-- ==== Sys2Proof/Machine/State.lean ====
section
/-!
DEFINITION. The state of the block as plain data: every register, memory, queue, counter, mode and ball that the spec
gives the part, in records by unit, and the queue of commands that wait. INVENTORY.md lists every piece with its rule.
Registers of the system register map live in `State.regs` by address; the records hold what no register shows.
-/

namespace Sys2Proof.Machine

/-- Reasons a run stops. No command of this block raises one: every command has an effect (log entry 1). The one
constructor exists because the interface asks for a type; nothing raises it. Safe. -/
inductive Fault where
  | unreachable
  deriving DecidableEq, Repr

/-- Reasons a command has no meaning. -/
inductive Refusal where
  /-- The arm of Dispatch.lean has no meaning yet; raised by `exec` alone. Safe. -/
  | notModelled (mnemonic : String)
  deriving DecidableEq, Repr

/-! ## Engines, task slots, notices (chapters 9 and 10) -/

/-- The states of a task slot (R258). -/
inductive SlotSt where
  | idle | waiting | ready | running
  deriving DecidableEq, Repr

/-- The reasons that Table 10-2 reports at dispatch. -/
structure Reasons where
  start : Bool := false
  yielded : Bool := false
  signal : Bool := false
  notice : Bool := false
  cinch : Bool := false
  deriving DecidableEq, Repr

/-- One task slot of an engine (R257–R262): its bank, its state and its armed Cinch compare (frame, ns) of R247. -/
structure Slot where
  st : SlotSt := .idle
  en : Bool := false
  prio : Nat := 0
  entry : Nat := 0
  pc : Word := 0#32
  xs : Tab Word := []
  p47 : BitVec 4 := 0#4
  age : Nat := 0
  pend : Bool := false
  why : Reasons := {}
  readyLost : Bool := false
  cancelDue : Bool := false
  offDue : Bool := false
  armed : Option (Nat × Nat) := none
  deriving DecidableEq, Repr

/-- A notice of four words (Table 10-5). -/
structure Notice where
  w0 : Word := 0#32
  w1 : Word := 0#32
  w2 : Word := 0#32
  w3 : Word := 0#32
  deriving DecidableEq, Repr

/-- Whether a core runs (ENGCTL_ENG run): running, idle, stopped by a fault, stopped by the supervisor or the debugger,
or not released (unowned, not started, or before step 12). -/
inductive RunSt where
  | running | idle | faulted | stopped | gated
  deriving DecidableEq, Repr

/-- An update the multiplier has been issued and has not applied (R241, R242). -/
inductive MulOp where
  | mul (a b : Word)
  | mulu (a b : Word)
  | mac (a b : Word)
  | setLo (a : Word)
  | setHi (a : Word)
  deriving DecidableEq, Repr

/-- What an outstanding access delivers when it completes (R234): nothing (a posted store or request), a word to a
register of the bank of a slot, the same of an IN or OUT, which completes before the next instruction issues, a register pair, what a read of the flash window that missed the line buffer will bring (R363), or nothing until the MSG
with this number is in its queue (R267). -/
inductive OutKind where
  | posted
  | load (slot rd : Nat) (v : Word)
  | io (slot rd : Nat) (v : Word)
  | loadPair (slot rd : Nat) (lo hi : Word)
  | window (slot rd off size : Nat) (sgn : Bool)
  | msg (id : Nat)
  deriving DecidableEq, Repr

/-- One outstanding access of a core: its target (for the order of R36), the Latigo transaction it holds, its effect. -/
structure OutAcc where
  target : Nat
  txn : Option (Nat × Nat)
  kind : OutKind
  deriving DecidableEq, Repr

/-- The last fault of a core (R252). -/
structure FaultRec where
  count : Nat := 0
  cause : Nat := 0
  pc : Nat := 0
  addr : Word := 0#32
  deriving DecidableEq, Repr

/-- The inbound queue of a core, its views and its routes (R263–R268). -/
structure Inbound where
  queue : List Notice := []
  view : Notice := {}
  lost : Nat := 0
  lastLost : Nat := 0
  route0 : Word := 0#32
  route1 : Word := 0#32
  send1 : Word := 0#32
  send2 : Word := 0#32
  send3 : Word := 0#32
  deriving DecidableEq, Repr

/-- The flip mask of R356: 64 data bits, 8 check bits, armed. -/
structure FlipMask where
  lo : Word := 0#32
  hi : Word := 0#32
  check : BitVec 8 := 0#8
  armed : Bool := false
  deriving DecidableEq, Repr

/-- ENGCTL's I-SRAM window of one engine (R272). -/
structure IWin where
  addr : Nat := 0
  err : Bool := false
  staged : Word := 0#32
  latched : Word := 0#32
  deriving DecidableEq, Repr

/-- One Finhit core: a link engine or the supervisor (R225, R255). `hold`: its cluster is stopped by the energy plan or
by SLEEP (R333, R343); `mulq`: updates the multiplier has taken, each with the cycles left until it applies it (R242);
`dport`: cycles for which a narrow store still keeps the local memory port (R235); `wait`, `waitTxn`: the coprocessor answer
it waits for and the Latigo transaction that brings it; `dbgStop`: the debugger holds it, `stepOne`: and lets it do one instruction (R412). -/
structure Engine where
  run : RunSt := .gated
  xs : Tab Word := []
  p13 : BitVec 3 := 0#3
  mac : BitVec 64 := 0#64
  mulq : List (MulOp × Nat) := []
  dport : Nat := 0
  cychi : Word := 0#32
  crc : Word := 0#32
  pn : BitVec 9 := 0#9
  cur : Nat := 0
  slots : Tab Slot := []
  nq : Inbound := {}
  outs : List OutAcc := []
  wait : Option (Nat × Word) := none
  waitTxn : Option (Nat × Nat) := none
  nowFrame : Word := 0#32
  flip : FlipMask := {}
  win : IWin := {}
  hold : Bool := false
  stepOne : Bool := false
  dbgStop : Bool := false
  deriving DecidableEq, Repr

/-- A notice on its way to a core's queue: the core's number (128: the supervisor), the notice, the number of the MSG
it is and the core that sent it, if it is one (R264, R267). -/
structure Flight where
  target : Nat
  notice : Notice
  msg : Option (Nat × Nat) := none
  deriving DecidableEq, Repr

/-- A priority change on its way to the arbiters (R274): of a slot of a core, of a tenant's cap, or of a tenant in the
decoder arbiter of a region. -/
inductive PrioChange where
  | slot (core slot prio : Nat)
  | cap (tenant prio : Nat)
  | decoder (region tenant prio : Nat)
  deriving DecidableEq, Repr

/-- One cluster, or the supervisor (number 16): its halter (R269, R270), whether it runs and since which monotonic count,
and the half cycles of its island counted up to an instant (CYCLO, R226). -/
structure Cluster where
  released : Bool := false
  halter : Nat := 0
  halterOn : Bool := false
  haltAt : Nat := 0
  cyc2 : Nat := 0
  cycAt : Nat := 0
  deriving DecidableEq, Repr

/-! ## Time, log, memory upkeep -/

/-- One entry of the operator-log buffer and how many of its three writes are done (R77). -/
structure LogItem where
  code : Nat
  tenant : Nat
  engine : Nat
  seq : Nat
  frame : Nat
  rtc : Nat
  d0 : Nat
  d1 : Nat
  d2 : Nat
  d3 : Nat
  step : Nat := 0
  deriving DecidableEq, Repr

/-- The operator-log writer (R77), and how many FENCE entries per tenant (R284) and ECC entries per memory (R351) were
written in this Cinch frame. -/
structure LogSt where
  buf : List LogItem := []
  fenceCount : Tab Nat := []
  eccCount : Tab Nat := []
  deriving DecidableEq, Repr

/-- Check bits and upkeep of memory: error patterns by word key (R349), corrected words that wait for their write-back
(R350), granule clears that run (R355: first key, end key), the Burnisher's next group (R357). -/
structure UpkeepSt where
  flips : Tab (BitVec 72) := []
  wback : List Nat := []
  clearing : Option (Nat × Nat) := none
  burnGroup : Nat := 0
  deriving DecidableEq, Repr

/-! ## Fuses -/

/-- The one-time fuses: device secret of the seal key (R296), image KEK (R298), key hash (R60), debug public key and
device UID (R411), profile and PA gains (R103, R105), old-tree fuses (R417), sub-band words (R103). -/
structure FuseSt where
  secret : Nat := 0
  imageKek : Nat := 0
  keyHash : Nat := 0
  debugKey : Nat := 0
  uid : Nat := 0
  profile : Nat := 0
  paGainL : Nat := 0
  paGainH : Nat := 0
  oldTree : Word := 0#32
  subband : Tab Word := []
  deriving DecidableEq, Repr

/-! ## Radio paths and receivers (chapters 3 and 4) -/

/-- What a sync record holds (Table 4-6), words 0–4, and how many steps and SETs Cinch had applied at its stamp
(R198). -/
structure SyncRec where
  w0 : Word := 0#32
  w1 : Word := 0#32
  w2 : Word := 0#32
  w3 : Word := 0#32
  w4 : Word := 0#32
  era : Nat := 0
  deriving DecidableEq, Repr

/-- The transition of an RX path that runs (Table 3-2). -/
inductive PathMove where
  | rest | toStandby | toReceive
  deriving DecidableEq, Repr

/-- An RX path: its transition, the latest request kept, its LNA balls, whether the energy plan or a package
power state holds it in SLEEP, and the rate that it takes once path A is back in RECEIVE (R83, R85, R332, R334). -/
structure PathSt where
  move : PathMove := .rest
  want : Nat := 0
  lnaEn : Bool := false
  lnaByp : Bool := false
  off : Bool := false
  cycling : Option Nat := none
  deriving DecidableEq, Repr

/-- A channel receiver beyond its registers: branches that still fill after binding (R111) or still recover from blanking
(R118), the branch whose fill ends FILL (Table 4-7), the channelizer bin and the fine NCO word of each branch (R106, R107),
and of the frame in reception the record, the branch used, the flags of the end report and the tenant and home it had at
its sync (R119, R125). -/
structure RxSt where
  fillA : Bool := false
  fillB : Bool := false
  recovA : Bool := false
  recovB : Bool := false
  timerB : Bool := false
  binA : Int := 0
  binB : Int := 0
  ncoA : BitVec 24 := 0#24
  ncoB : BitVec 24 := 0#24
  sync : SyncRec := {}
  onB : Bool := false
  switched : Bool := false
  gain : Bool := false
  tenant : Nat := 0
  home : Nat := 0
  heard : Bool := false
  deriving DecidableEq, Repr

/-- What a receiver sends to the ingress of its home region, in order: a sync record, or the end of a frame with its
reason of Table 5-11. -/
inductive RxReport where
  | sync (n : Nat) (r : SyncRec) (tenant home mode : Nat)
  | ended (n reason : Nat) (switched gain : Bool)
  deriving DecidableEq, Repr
########################################
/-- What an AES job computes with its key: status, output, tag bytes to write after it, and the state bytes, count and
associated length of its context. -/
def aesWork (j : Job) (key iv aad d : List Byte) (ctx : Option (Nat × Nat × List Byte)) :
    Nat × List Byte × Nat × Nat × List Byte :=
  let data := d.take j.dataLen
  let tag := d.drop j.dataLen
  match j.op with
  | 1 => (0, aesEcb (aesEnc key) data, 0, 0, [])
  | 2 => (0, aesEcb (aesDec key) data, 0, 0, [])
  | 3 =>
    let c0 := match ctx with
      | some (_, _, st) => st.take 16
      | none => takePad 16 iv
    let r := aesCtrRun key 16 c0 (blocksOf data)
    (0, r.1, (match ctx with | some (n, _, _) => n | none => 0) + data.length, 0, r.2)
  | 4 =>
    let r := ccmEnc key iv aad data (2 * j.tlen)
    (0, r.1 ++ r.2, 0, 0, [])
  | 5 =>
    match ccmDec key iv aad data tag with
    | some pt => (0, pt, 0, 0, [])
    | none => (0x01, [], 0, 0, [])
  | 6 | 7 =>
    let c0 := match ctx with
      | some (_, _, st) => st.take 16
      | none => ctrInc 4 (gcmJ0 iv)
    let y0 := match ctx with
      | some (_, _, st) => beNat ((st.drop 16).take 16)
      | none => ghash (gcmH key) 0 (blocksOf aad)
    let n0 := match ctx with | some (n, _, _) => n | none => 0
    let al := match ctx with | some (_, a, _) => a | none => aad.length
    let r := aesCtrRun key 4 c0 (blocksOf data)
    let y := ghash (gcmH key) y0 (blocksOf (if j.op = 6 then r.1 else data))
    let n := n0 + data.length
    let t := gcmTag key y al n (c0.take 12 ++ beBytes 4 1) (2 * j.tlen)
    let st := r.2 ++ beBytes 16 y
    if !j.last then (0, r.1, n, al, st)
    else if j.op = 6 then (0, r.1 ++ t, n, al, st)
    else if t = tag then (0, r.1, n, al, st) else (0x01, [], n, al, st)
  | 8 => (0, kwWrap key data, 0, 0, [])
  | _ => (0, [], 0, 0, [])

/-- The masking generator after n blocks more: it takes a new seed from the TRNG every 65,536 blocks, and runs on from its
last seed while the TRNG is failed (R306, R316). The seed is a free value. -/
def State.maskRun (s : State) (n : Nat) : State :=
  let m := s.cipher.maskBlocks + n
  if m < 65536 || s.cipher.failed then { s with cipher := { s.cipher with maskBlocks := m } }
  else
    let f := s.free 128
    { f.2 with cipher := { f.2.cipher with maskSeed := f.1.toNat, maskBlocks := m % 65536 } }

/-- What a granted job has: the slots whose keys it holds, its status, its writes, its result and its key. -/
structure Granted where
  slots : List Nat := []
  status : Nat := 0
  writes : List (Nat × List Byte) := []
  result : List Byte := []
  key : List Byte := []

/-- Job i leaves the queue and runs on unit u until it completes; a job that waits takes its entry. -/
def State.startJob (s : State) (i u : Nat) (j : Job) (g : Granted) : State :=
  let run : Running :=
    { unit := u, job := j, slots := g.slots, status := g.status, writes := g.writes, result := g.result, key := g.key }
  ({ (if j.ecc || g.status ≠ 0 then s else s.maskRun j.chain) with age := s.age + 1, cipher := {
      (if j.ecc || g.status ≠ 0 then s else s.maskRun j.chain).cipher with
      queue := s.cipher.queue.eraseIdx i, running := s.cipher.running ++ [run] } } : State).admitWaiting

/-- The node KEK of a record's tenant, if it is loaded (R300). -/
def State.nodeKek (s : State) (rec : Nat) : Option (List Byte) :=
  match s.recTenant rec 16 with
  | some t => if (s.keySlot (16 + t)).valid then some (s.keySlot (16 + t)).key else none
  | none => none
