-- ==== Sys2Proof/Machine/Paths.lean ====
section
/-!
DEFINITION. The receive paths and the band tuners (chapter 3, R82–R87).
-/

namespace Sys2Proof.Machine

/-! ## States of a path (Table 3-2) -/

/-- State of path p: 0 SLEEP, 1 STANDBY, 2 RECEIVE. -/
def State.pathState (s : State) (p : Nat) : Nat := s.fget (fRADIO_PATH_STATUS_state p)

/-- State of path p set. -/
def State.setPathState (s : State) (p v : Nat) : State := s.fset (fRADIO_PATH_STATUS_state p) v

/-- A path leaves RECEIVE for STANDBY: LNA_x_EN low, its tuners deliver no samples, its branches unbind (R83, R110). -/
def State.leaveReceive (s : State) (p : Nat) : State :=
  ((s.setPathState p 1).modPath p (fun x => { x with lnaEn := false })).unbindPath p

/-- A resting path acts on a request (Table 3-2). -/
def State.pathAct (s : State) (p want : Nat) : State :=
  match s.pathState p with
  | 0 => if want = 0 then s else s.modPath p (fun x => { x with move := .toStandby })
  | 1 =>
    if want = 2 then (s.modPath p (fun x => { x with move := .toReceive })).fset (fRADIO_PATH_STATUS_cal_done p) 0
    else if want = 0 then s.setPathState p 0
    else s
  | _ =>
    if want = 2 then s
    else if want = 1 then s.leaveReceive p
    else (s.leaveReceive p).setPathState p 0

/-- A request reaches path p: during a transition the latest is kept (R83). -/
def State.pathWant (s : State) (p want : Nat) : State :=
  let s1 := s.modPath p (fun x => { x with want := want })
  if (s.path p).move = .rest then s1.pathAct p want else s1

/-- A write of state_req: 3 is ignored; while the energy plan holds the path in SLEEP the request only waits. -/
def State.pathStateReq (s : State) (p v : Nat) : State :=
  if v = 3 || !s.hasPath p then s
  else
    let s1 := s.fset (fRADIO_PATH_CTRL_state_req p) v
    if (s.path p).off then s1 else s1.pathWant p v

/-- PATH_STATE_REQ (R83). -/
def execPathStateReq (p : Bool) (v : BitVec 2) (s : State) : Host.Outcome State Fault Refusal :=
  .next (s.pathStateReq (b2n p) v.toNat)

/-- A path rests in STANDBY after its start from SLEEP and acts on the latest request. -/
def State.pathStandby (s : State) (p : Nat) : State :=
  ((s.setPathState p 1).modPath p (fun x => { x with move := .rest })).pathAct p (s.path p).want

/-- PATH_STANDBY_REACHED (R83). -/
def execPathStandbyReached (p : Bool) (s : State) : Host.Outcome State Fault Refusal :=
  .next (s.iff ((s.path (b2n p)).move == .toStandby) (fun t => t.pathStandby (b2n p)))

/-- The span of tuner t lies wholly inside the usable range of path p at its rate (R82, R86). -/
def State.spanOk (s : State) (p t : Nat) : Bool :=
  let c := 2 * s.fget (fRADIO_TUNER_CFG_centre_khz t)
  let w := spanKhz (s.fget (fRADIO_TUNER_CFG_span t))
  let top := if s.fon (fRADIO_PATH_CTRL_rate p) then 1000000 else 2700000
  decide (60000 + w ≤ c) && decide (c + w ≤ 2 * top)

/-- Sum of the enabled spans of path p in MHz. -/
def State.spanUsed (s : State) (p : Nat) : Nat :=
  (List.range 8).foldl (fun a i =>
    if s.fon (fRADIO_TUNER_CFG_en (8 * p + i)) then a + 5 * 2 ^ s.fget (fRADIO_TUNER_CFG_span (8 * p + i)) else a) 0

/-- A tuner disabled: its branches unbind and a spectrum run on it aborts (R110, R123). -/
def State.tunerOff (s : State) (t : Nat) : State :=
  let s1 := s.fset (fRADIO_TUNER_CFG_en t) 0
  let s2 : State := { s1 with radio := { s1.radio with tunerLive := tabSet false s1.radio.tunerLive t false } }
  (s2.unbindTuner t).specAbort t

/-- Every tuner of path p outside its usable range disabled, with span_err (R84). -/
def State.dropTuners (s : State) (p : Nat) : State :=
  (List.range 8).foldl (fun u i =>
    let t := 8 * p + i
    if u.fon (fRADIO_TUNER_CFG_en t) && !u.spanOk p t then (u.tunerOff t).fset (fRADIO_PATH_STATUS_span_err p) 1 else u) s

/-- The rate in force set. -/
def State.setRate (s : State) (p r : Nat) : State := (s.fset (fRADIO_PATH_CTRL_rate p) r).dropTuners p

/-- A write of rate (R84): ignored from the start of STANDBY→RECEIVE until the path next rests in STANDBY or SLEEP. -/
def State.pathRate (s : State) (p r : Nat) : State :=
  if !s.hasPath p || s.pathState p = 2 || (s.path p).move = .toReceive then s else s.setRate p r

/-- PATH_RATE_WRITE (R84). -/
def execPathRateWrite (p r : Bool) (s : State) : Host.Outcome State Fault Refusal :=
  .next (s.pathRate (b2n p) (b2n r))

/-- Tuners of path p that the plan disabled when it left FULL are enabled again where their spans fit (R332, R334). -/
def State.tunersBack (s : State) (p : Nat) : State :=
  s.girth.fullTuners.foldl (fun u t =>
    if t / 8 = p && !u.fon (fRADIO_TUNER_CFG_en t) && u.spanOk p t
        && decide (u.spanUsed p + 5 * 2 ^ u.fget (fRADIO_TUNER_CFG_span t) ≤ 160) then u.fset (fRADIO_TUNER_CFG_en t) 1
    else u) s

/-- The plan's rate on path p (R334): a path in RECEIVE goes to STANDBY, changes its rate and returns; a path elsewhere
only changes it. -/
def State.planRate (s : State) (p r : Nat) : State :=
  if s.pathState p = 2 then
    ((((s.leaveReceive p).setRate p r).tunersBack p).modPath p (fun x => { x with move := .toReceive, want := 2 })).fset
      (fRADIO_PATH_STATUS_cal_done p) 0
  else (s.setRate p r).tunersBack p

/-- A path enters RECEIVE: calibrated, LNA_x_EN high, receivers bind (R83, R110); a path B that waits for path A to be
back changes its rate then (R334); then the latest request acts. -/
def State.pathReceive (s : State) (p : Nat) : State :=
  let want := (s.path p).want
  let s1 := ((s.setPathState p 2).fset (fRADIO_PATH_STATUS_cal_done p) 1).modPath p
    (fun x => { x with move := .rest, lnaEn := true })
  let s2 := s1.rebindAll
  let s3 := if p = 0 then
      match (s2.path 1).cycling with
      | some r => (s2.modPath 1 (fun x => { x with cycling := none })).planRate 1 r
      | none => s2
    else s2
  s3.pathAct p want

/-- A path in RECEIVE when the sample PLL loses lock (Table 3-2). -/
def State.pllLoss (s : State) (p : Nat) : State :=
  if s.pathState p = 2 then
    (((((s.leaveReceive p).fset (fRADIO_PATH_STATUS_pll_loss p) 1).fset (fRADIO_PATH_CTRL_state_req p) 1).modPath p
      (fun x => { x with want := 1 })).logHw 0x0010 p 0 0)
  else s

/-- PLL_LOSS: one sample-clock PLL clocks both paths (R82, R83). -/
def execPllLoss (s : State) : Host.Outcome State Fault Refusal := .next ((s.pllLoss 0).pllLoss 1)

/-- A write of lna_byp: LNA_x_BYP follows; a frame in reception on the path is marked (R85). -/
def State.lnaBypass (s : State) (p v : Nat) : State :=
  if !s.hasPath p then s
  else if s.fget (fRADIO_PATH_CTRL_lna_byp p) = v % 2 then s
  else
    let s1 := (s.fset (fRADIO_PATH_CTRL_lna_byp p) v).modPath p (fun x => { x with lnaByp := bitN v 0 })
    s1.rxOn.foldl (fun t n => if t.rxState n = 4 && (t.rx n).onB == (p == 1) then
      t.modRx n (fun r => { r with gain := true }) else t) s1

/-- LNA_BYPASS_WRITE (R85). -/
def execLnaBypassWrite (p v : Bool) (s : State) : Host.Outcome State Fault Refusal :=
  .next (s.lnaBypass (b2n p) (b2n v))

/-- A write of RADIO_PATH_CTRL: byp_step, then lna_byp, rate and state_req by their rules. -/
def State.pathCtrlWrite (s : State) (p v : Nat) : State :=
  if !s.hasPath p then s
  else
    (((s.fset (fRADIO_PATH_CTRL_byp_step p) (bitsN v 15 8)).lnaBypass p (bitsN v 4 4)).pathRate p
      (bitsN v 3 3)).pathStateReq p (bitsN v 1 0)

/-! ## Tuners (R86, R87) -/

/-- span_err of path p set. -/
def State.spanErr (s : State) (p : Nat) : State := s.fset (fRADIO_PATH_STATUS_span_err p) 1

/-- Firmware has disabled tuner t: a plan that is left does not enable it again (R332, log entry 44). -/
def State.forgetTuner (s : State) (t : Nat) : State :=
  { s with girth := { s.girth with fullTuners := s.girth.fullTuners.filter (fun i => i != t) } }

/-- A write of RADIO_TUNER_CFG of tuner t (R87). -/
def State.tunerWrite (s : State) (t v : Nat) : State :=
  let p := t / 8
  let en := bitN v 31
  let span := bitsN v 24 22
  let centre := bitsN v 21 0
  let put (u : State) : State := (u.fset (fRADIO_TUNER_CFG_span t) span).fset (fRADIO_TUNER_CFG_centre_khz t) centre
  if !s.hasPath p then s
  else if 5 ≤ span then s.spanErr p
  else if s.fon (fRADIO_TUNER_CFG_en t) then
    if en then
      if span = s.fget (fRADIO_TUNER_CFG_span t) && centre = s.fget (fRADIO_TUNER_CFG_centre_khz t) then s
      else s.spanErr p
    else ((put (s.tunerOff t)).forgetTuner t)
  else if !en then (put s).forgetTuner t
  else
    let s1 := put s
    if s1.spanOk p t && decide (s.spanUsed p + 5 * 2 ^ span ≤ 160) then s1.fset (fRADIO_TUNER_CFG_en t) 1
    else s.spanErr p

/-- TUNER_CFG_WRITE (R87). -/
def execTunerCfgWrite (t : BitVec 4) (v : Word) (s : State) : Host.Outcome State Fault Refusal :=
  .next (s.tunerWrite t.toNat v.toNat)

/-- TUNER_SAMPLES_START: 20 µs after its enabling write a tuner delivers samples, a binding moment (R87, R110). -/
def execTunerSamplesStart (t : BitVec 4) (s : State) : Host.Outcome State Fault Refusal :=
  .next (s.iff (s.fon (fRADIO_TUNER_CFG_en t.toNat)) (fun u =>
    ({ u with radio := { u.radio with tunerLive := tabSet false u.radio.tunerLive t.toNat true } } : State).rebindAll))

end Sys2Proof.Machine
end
########################################
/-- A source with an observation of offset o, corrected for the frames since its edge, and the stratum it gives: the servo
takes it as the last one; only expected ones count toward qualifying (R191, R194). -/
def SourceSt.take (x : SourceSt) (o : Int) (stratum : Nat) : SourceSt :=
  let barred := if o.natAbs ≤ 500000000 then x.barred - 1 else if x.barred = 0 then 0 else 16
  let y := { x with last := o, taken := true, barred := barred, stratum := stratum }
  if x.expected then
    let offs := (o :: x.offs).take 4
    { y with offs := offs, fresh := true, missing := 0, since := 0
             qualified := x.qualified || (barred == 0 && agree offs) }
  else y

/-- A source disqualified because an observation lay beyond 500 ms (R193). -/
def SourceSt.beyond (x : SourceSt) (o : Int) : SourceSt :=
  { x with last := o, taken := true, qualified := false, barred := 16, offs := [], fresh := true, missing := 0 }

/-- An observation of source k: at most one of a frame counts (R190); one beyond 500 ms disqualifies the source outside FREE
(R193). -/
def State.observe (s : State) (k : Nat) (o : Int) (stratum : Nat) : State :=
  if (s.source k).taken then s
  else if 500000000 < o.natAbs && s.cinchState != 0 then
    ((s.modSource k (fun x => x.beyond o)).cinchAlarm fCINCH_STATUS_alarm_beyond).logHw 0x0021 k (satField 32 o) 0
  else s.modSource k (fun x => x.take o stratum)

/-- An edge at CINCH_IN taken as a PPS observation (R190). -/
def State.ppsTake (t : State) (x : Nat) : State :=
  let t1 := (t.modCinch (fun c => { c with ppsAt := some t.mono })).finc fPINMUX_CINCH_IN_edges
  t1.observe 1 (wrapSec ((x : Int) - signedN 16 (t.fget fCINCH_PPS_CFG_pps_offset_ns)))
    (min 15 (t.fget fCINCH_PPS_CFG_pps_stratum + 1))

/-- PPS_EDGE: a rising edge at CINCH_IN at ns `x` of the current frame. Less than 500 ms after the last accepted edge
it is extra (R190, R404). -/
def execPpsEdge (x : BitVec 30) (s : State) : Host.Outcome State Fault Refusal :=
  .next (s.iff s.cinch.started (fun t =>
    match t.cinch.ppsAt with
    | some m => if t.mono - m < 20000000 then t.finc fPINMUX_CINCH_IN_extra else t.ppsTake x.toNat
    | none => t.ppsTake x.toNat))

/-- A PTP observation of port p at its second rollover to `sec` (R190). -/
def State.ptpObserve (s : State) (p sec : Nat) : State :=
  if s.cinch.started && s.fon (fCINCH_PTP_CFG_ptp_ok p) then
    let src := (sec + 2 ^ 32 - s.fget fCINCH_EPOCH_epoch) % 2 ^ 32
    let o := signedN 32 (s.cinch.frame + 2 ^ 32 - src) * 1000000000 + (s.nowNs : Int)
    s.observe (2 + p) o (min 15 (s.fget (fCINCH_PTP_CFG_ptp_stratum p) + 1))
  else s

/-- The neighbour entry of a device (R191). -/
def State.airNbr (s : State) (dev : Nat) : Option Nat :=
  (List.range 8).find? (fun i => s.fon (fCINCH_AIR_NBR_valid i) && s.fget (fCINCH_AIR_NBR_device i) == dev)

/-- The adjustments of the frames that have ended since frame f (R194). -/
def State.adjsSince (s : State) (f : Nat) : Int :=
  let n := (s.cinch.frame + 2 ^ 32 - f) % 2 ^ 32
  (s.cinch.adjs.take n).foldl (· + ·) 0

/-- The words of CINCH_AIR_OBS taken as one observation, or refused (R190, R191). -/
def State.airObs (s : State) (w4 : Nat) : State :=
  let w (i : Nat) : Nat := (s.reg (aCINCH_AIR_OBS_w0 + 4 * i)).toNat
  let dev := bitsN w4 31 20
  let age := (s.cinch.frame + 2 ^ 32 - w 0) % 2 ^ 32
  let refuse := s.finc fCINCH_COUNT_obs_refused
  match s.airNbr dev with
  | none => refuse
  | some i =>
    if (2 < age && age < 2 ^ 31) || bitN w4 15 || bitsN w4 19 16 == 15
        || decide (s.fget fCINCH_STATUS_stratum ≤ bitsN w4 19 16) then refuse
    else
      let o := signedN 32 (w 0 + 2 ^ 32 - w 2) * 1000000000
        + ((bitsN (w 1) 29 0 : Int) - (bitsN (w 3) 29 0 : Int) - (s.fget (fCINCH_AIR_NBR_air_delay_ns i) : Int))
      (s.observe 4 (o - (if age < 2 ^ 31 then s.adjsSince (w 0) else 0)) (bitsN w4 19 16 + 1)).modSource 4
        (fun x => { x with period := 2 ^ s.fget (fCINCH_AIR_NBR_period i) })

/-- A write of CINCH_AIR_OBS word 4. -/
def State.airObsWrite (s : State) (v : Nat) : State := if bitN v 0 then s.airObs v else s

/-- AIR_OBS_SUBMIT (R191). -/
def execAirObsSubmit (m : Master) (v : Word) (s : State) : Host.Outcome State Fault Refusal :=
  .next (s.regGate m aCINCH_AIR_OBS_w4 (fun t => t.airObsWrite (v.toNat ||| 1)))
########################################
:: What is being asked ::
The answer must be every line of the entries that includes the word "outstanding".

:: Result of the exercise ::
/-- What an outstanding access delivers when it completes (R234): nothing (a posted store or request), a word to a
/-- One outstanding access of a core: its target (for the order of R36), the Latigo transaction it holds, its effect. -/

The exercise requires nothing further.